How to complete this task
The response should contain only those lines of the entries below that include the string "trans".

The data
/-- Settles O28: ENCODE past its checks completes, with the codes of each channel's own run. -/
theorem encodePacksEachChannelsRun : Obligations.EncodePacksEachChannelsRun := by
  unfold Obligations.EncodePacksEachChannelsRun
  intro s lay len hm hf hready
  obtain ⟨t, codes, hs, henc⟩ := exists_encoded hf hm hready.streamCheck
  exact ⟨t, codes, hs, henc.frame.outLen, henc.length, henc.packed, henc.frame.bytes, henc.run, henc.frame.registers⟩

/-- Settles O29: DECODE past its checks completes, with the samples of each channel's own run. -/
theorem decodeUnpacksEachChannelsRun : Obligations.DecodeUnpacksEachChannelsRun := by
  unfold Obligations.DecodeUnpacksEachChannelsRun
  intro s lay len hm hf hready
  obtain ⟨t, preds, hs, hdec⟩ := exists_decoded hf hm hready.streamCheck
  exact ⟨t, preds, hs, hdec.frame.outLen, hdec.length, hdec.stored, hdec.frame.bytes, hdec.run, hdec.frame.registers⟩

/-- Settles O30: the decoder's input begins with the encoder's codes, so each channel's run begins with the encoder's. -/
theorem decodeOfEncodedStreamIsReconstruction : Obligations.DecodeOfEncodedStreamIsReconstruction := by
  unfold Obligations.DecodeOfEncodedStreamIsReconstruction
  intro s t u v lay outBase outCap hinv hf hchannels hs ht hu hdecode hv c
  have hlay : layoutOf s.channels = some lay := by rw [hchannels]; cases lay <;> rfl
  obtain ⟨len, hok⟩ := streamCheck_of_success (dir := .enc) hs ht hlay
  obtain ⟨codes, henc⟩ := encoded_of_next hok hs hf hinv.mem
  obtain ⟨more, hcodes⟩ := henc.bufferCodes_eq_append hok
  obtain ⟨more', hshare⟩ := channelItems_prefix lay c codes more
  subst hu
  obtain ⟨len', hok'⟩ := streamCheck_of_success (dir := .dec) hdecode hv
    (show layoutOf t.channels = some lay by rw [henc.frame.channels, hlay])
  obtain ⟨preds, hdec⟩ := decoded_of_next hok' hdecode (henc.frame.memFault.trans hf) (exec_keeps_inv hinv hs).mem
  have hrun := hdec.run c
  simp only [hcodes, hshare, henc.frame.steps] at hrun
  obtain ⟨run, henc', hprefix⟩ := (henc.run c).reconstruction hrun
  refine ⟨run, henc', ?_⟩
  rw [hdec.stored, channelItems_map]
  simpa [Function.comp_def] using hprefix.map BitVec.toInt

/-- Settles O32: each channel's run is a function of its own share, for each of the two nibbles. -/
theorem stereoChannelsDoNotMix : Obligations.StereoChannelsDoNotMix := by
  unfold Obligations.StereoChannelsDoNotMix
  intro s t t' m hinv hm hf hchannels
  have hlay : layoutOf s.channels = some .stereo := by rw [hchannels]; rfl
  refine ⟨fun hs hs' ht => ?_, fun hs hs' ht => ?_⟩
  · obtain ⟨len, hok⟩ := streamCheck_of_success (dir := .enc) hs ht hlay
    obtain ⟨codes, henc⟩ := encoded_of_next hok hs hf hinv.mem
    obtain ⟨codes', henc'⟩ := encoded_of_next (s := s.setMem m) hok hs' hf hm
    exact ⟨henc.stereo_congr henc' .high, henc.stereo_congr henc' .low⟩
  · obtain ⟨len, hok⟩ := streamCheck_of_success (dir := .dec) hs ht hlay
    obtain ⟨preds, hdec⟩ := decoded_of_next hok hs hf hinv.mem
    obtain ⟨preds', hdec'⟩ := decoded_of_next (s := s.setMem m) hok hs' hf hm
    exact ⟨hdec.stereo_congr hdec' .high, hdec.stereo_congr hdec' .low⟩

end Sys2Proof

namespace Sys2Proof.Machine

/-! What a command leaves in STATUS (60_exceptions.md R121 to R125). -/

section
variable {s t : State} {dir : Direction} {e : CmdError} {i : Instr}

/-- The command errors after ERR_ILLEGAL have the codes 2 to 6 (R122). -/
theorem CmdError.two_le_code (h : e ≠ .illegal) : 2 ≤ e.code.toNat := by
  cases e with
  | illegal => exact absurd rfl h
  | _ => decide

/-- A command's next state: ERR 0 and STICKY kept, or a stream command's prologue raised an error (R121, R124). -/
theorem exec_succeeds_or_raises (h : exec i s = .next t) : (t.err = 0 ∧ t.sticky = s.sticky) ∨
    ∃ dir e, i = Direction.command dir ∧ streamCheck dir s = .error e ∧ t = s.raise e := by
  rcases exec_eq_next h with ⟨-, rfl⟩ | ⟨c, -, rfl⟩ | ⟨c, code, r, -, -, rfl⟩ | ⟨c, x, code, r, -, -, rfl⟩ |
    ⟨dir, hi, ⟨e, he, rfl⟩ | ⟨lay, len, s', -, ht, rfl⟩⟩
  · exact .inl ⟨rfl, rfl⟩
  · exact .inl ⟨rfl, s.setChan_sticky c _⟩
  · exact .inl ⟨rfl, s.setChan_sticky c r⟩
  · exact .inl ⟨rfl, s.setChan_sticky c r⟩
  · exact .inr ⟨dir, e, by cases dir <;> exact hi, he, rfl⟩
  · obtain ⟨_, _, _, rfl, -⟩ := ht
    exact .inl ⟨rfl, rfl⟩

/-- A word written to CMD leaves ERR 0 and STICKY as it was, or ERR not 0 and STICKY 1 (R121, R124). -/
theorem runWord_status {w : Word} (h : runWord w s = .next t) :
    (t.err = 0 ∧ t.sticky = s.sticky) ∨ (t.err ≠ 0 ∧ t.sticky = true) := by
  rcases runWord_eq_next h with ⟨i, -, hi⟩ | rfl
  · exact (exec_succeeds_or_raises hi).imp_right fun ⟨_, e, _, _, ht⟩ => ht ▸ ⟨e.code_ne_zero, rfl⟩
  · exact .inr ⟨CmdError.illegal.code_ne_zero, rfl⟩

end

/-! STICKY after each kind of access (R125, 10_state.md R22). -/

section
variable {s t : State}

/-- The next access clears STICKY: the reset, or a write to STATUS with bit 4 set. -/
def ClearsSticky (s : State) : Prop :=
  ∃ rest, s.pending = .reset :: rest ∨ ∃ w : Word, w.getLsbD 4 = true ∧ s.pending = .regWrite 0x04 4 w :: rest

theorem not_clearsSticky_iff : ¬ClearsSticky s ↔ ∀ rest, s.pending ≠ .reset :: rest ∧
    ∀ w : Word, w.getLsbD 4 = true → s.pending ≠ .regWrite 0x04 4 w :: rest := by
  simp only [ClearsSticky, not_exists, not_or, not_and, ne_eq]

theorem not_clearsSticky_of_cmdWrite {w : Word} {rest : List HostAccess}
    (hp : s.pending = .regWrite 0x00 4 w :: rest) : ¬ClearsSticky s := by
  rintro ⟨_, hother | ⟨_, -, hother⟩⟩ <;> cases hp.symm.trans hother

/-- Only STATUS's own write reaches STICKY (R22). -/
theorem State.setReg_sticky {r : Reg} (hr : r ≠ .status) (v : Word) : (s.setReg r v).sticky = s.sticky := by
  cases r with
  | status => exact absurd rfl hr
  | _ => rfl

theorem step_sticky_of_clears (hc : ClearsSticky s) (hs : step s = .next t) : t.sticky = false := by
  obtain ⟨rest, hp | ⟨w, hw, hp⟩⟩ := hc
  · rw [step_cons hp] at hs
    rw [← Host.Outcome.next.inj hs]
    rfl
  · rw [step_writeReg .status nofun hp] at hs
    rw [← Host.Outcome.next.inj hs]
    exact if_pos hw

/-- An access that is neither a write to CMD nor clears STICKY keeps it. -/
theorem step_sticky_of_other (hcmd : ¬∃ w rest, s.pending = .regWrite 0x00 4 w :: rest) (hc : ¬ClearsSticky s)
    (hs : step s = .next t) : t.sticky = s.sticky := by
  rcases step_eq_next hs with ⟨-, rfl⟩ | ⟨a, rest, hp, hread | hword | hreg | hunmapped | hmemRead | hmemWrite | hreset⟩
  · rfl
  · obtain ⟨_, _, -, rfl⟩ := hread
    rfl
  · obtain ⟨w, rfl, -⟩ := hword
    exact absurd ⟨w, rest, hp⟩ hcmd
  · obtain ⟨off, v, r, rfl, -, hr, rfl⟩ := hreg
    by_cases hstatus : r = .status
    · subst hstatus
      obtain rfl : 0x04 = off := regOffset_of_regAt hr
      exact if_neg fun hv => hc ⟨rest, .inr ⟨v, hv, hp⟩⟩
    · exact State.setReg_sticky hstatus v
  · obtain ⟨_, _, -, -, -, rfl⟩ := hunmapped
    rfl
  · obtain ⟨_, -, rfl⟩ := hmemRead
    rfl
  · obtain ⟨_, _, -, rfl⟩ := hmemWrite
    rfl
  · obtain ⟨rfl, -⟩ := hreset
    exact absurd ⟨rest, .inl hp⟩ hc

end

/-! The prologue's checks, one equation per outcome (41_stream_codec.md R100, 60_exceptions.md R123). -/

section
variable {s t : State} {dir : Direction} {lay : Layout} {len : Nat}

theorem layoutOf_eq_none {n : BitVec 2} : layoutOf n = none ↔ n = 0 ∨ n = 3 := by revert n; decide

theorem pastEnd_iff {base : Word} : pastEnd base len = true ↔ base.toNat + len > 2 ^ 32 := decide_eq_true_iff

/-- The interval test finds exactly the ranges with an address in common (20_memory.md R49). -/
theorem rangesMeet_iff {inBase outBase : Word} {inLen outLen : Nat} : rangesMeet inBase inLen outBase outLen = true ↔
    ∃ a, (inBase.toNat ≤ a ∧ a < inBase.toNat + inLen) ∧ (outBase.toNat ≤ a ∧ a < outBase.toNat + outLen) := by
  simp only [rangesMeet, Bool.and_eq_true, decide_eq_true_eq]
  constructor
  · intro h
    exact ⟨max inBase.toNat outBase.toNat, by omega, by omega⟩
  · rintro ⟨a, hin, hout⟩
    omega

theorem streamCheck_chan (h : s.channels = 0 ∨ s.channels = 3) : streamCheck dir s = .error .chan := by
  rw [streamCheck, layoutOf_eq_none.mpr h]

theorem streamCheck_of_channels (h : ¬(s.channels = 0 ∨ s.channels = 3)) :
    ∃ lay, streamCheck dir s = rangeCheck dir s lay (outputLength dir s.inLen.toNat) := by
  obtain ⟨lay, hlay⟩ := Option.ne_none_iff_exists'.mp (mt layoutOf_eq_none.mp h)
  exact ⟨lay, by rw [streamCheck, hlay]⟩

theorem rangeCheck_len (h : dir = .enc ∧ s.inLen.toNat % 2 = 1) : rangeCheck dir s lay len = .error .len := if_pos h

theorem rangeCheck_cap (hlen : ¬(dir = .enc ∧ s.inLen.toNat % 2 = 1)) (h : len > s.outCap.toNat) :
    rangeCheck dir s lay len = .error .cap := by
  rw [rangeCheck, if_neg hlen, if_pos h]

theorem rangeCheck_range (hlen : ¬(dir = .enc ∧ s.inLen.toNat % 2 = 1)) (hcap : ¬len > s.outCap.toNat)
    (h : s.inBase.toNat + s.inLen.toNat > 2 ^ 32 ∨ s.outBase.toNat + len > 2 ^ 32) :
    rangeCheck dir s lay len = .error .range := by
  rw [rangeCheck, if_neg hlen, if_neg hcap, if_pos (by rwa [Bool.or_eq_true, pastEnd_iff, pastEnd_iff])]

Exercise solution
  obtain ⟨preds, hdec⟩ := decoded_of_next hok' hdecode (henc.frame.memFault.trans hf) (exec_keeps_inv hinv hs).mem
  rintro ⟨_, hother | ⟨_, -, hother⟩⟩ <;> cases hp.symm.trans hother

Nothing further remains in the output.